Катя была как в тумане и плохо понимала, чего этот завязавший синяк от неё хочет, пока сторож не позвал на помощь батюшку.
И тут Катя обнаружила, что церковь достроена.
Она огляделась по сторонам и увидела, что вся поверхность горы изъезжена тяжёлой техникой. Совсем недавно они проходили здесь со Светкой и Колей. Тогда только-только выкопали котлован под фундамент на месте кладбища, и шли споры, будет ли церковь на этом месте или нет. В интернете шум горой стоял по поводу раскопанного кладбища и по поводу того, что церковь хотят построить на костях. А теперь уже купол стоит, на куполе – крест, и, судя по всему, церковь действует – уже открыта для прихожан…
И вместо привычных тропинок, по которым она частенько ходила на метро, теперь накатанные дороги…
Не обращая внимания на батюшку и сторожа, Катя подошла к краю и увидела: на набережной вовсю ведутся работы по расширению и укреплению берега – ставят бетонные стены, которые должны сдерживать Обь во время половодья.
А ведь про набережную разговоров и не велось!
Теперь же внизу полно кранов, самосвалов, экскаваторов. Словно мураши, бегают, суетятся люди… Хотя ещё раннее утро – солнце только что оторвалось от горизонта!
Правда, восход зимой в Сибири – это вполне себе уже рабочее время…
Осенённая догадкой, Катя повернулась к батюшке.
– Какой сейчас год?
– 7 ноября 2016 года – День Октябрьской революции, – ответил батюшка и, тяжело вздохнув, тихо добавил: – Такая молодая… Я б этих наркодилеров…
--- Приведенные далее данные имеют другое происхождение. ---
/-- A machine with a legal `UPC` never stops: every step answers a next state (R24, R94). This rests on two choices of the
model: an exception is a next state, where R11 calls the step a fault (log 2), and every platform call returns, as U11 asks
such a claim to assume (log 19). -/
def Obligations.LegalUpcNeverStops : Prop :=
  ∀ s : State, UpcLegal s → ∃ t, step s = .next t

/-! ### Rules of the whole machine -/

/-- The only edges of the lifecycle: Uninitialized to Ready at the end of INIT, Ready to Released at the end of TEARDOWN or
when it fails; Released is terminal (R26, R212). -/
def Obligations.LifecycleEdges : Prop :=
  ∀ s t : State, LifecycleLegal s → step s = .next t →
    t.lifecycle = s.lifecycle ∨
    (s.lifecycle = .uninitialized ∧ t.lifecycle = .ready ∧ s.upc.prog = .initP) ∨
    (s.lifecycle = .ready ∧ t.lifecycle = .released ∧ s.upc.prog = .tdP)

/-- `UNIT` and the pin registers are written only by an admitted INIT: a step either leaves all four as they are, or it
admits, in an idle and uninitialized controller, an INIT word, whose unit and operands they then hold (R27, R28, R110). -/
def Obligations.UnitAndPinsAreImmutable : Prop :=
  ∀ s t : State, step s = .next t →
    (t.unit = s.unit ∧ t.pinCs = s.pinCs ∧ t.pinClk = s.pinClk ∧ t.pinDin = s.pinDin) ∨
    (s.upc.prog = .idle ∧ s.lifecycle = .uninitialized ∧ ∃ c rest, s.hostProgram = c :: rest ∧
      c.word ∈ [0x00#8, 0x10#8, 0x20#8] ∧ t.unit.code = c.word.extractLsb' 4 2 ∧
      t.pinCs = c.cs ∧ t.pinClk = c.clk ∧ t.pinDin = c.din)

/-- A step touches only the three pins it owns: every other pin of the table reads as before; and an admission touches no
pin at all (R51, R110). -/
def Obligations.OnlyOwnPinsChange : Prop :=
  ∀ s t : State, step s = .next t →
    (∀ p, p ≠ s.pinCs → p ≠ s.pinClk → p ≠ s.pinDin → t.pins.get p = s.pins.get p) ∧
    (s.upc.prog = .idle → t.pins = s.pins)

/-- A step appends at most one event; it writes only chip-select and clock and reads only data-in; in a READ it configures
and releases nothing (R51, R54, R67). -/
def Obligations.EventsOfOneStep : Prop :=
  ∀ s t : State, step s = .next t →
    t.trace = s.trace ∨
    ∃ ev, t.trace = s.trace ++ [ev] ∧
      (∀ p l, ev = .write p l → p = s.pinCs ∨ p = s.pinClk) ∧
      (∀ p b, ev = .read p b → p = s.pinDin ∧ b = s.dinAnswer) ∧
      (s.upc.prog = .readP → (∀ p c, ev ≠ .cfg p c) ∧ (∀ p, ev ≠ .rel p))

/-- The response is written only by the step that ends a command: as long as the controller is busy after a step, `RESP`
and its side value are as before and `RESP_VALID` is as it was, or cleared by the admission (R29, R110). -/
def Obligations.ResponseOnlyAtTheEnd : Prop :=
  ∀ s t : State, step s = .next t → t.busy →
    t.resp = s.resp ∧ t.respInfo = s.respInfo ∧ (s.busy → t.respValid = s.respValid) ∧
    (s.upc.prog = .idle → t.respValid = false)

/-! ### The command level -/

/-- Every micro-program ends: from entry `idx` the sequencer is idle again after at most as many steps as entries are left,
whatever the platform and the sensor answer (R131). Every platform call returns in this model, the premise U11 asks for
(log 19). -/
def Obligations.MicroProgramsEnd : Prop :=
  ∀ s : State, UpcLegal s → s.busy →
    ∃ t, runToIdle ((rom s.upc.prog).length - s.upc.idx.toNat) s = .next t ∧ t.upc = ⟨.idle, 0#6⟩

/-- Every command word, presented to an idle controller in any state, gets its response: the command runs to its end, the
sequencer is idle, `RESP_VALID` is 1, and what else the host has to present still waits (R110, R131). Every platform call
returns in this model, the premise U11 asks for (log 19). -/
def Obligations.EveryCommandIsAnswered : Prop :=
  ∀ (s : State) (c : HostCmd), s.upc = ⟨.idle, 0#6⟩ →
    ∃ t, runCommand c s = .next t ∧ t.upc = ⟨.idle, 0#6⟩ ∧ t.respValid = true ∧ t.hostProgram = s.hostProgram
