/-! ### INIT -/

/-- The three INIT words select INIT with their units (R86). -/
theorem decodeOp_of_initWord {w : Byte} {u : TempUnit}
    (h : (w, u) ∈ [(0x00#8, TempUnit.raw), (0x10#8, .celsius), (0x20#8, .fahrenheit)]) :
    decodeOp w = .ok (.init u) := by
  simp only [List.mem_cons, Prod.mk.injEq, List.not_mem_nil, or_false] at h
  rcases h with ⟨rfl, rfl⟩ | ⟨rfl, rfl⟩ | ⟨rfl, rfl⟩ <;> decide

/-- The platform answers the admitted INIT as it answers before. -/
theorem initStarted_samePlatform (s : State) (unit : TempUnit) (cs clk din : PinId) :
    SamePlatform (s.initStarted unit cs clk din) s := ⟨rfl, rfl, rfl, rfl, rfl⟩

theorem State.performed_cfg_get (s : State) (p q : PinId) (c : PinSetup) :
    (s.performed (.cfg p c)).pins.get q = if q = p then c.state else s.pins.get q :=
  PinTable.get_put s.pins p q c.state

theorem State.performed_rel_get (s : State) (p q : PinId) :
    (s.performed (.rel p)).pins.get q = if q = p then .free else s.pins.get q :=
  PinTable.get_put s.pins p q .free

/-- The first `n` configurations of INIT configure the pins of the first `n` roles (R113). -/
theorem initEvents_pins (s : State) {cs clk din : PinId} (hp : pinsDistinct cs clk din) (n : Nat) (q : PinId) :
    (s.performedAll ((initEvents cs clk din).take n)).pins.get q = initPins s cs clk din n q := by
  obtain ⟨hcc, hcd, hkd⟩ := hp
  match n with
  | 0 => simp [initPins, State.performedAll]
  | 1 => simp [initPins, initEvents, State.performedAll, State.performed_cfg_get, PinSetup.state]
  | 2 =>
    by_cases hcs : q = cs <;>
      simp [initPins, initEvents, State.performedAll, State.performed_cfg_get, PinSetup.state, hcs, hcc]
  | n + 3 =>
    by_cases hcs : q = cs <;> by_cases hclk : q = clk <;>
      simp_all [initPins, initEvents, State.performedAll, State.performed_cfg_get, PinSetup.state]

/-- Settles O54: the run of `InitP` ends at RDY or in the exception of the configuration that fails. -/
theorem initCommand : Obligations.InitCommand := by
  intro s cs clk din w u hw hupc hl hcc hcd hkd
  have hp : pinsDistinct cs clk din := ⟨hcc, hcd, hkd⟩
  obtain ⟨t, hrun, hends⟩ := runCommand_init (c := ⟨w, cs, clk, din⟩) (decodeOp_of_initWord hw) (by rw [hupc]) hl hp
    fun _ => .low
  have hclosed := hends.closed_start rfl (show Prog.initP ≠ .readP by decide)
  have hsame := initStarted_samePlatform s u cs clk din
  refine ⟨t, hrun, hclosed.unit, hclosed.pinCs, hclosed.pinClk, hclosed.pinDin, hclosed.raw, hclosed.fault,
    hclosed.respValid, hclosed.upc, fun hff => ?_, fun n c e hff => ?_⟩
  · obtain ⟨htrace, hpins, hx⟩ := hends.passed_trace_pins rfl hsame (initStarted_events _ _ _ _ _ _) hff
    have ht := exec_rdy_next hx
    refine ⟨by rw [ht]; rfl, by rw [ht]; rfl, htrace, fun q => ?_⟩
    rw [hpins]
    exact initEvents_pins s hp 3 q
  · obtain ⟨htrace, hpins, x, hx, -, ht⟩ := hends.failed_trace_pins hsame (initStarted_events _ _ _ _ _ _) hff
    obtain ⟨r, hr, hexc⟩ := initStarted_failureOf hx e
    rw [hexc] at ht
    refine ⟨?_, by rw [ht]; rfl, ⟨r, hr, by rw [ht]; rfl⟩, htrace, fun q => ?_⟩
    · simp [ht, State.initStarted, hl]
    · rw [hpins]
      exact initEvents_pins s hp n q

/-! ### TEARDOWN -/

/-- The platform answers the admitted TEARDOWN as it answers before. -/
theorem teardownStarted_samePlatform (s : State) : SamePlatform s.teardownStarted s := ⟨rfl, rfl, rfl, rfl, rfl⟩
– Спасибо, – автоматически ответила Катя.
Огорошенная новостью, она села прямо на снег. Было же 15 февраля 2015-го, когда они с Пашкой… Значит, прошло уже больше, чем полтора года!..
Вспомнив Пашку, Катя заплакала.
– Ну что ты? Что ты? – принялся успокаивать её батюшка, помогая подняться. – Господь заботится о каждой душе, нужно только принять его заботу.
– Я хочу домой, – прошептала Катя.
– Давай я позвоню твоим родным. Номер телефона скажи?
И батюшка достал смартфон из кармана куртки, накинутой поверх длинного чёрного подрясника.
Катя посмотрела на батюшку с удивлением и сказала:
– Спасибо, я сама. Я тут недалеко живу.
Батюшка критически оглядел девушку – одежда с чужого плеча, обувь не по размеру – и более настойчиво предложил:
– Давай всё-таки позвоним твоим родителям? Или пусть вон Васильич проводит тебя. – Батюшка кивнул на церковного сторожа, тот стоял чуть в стороне, готовый в любой момент прийти на помощь.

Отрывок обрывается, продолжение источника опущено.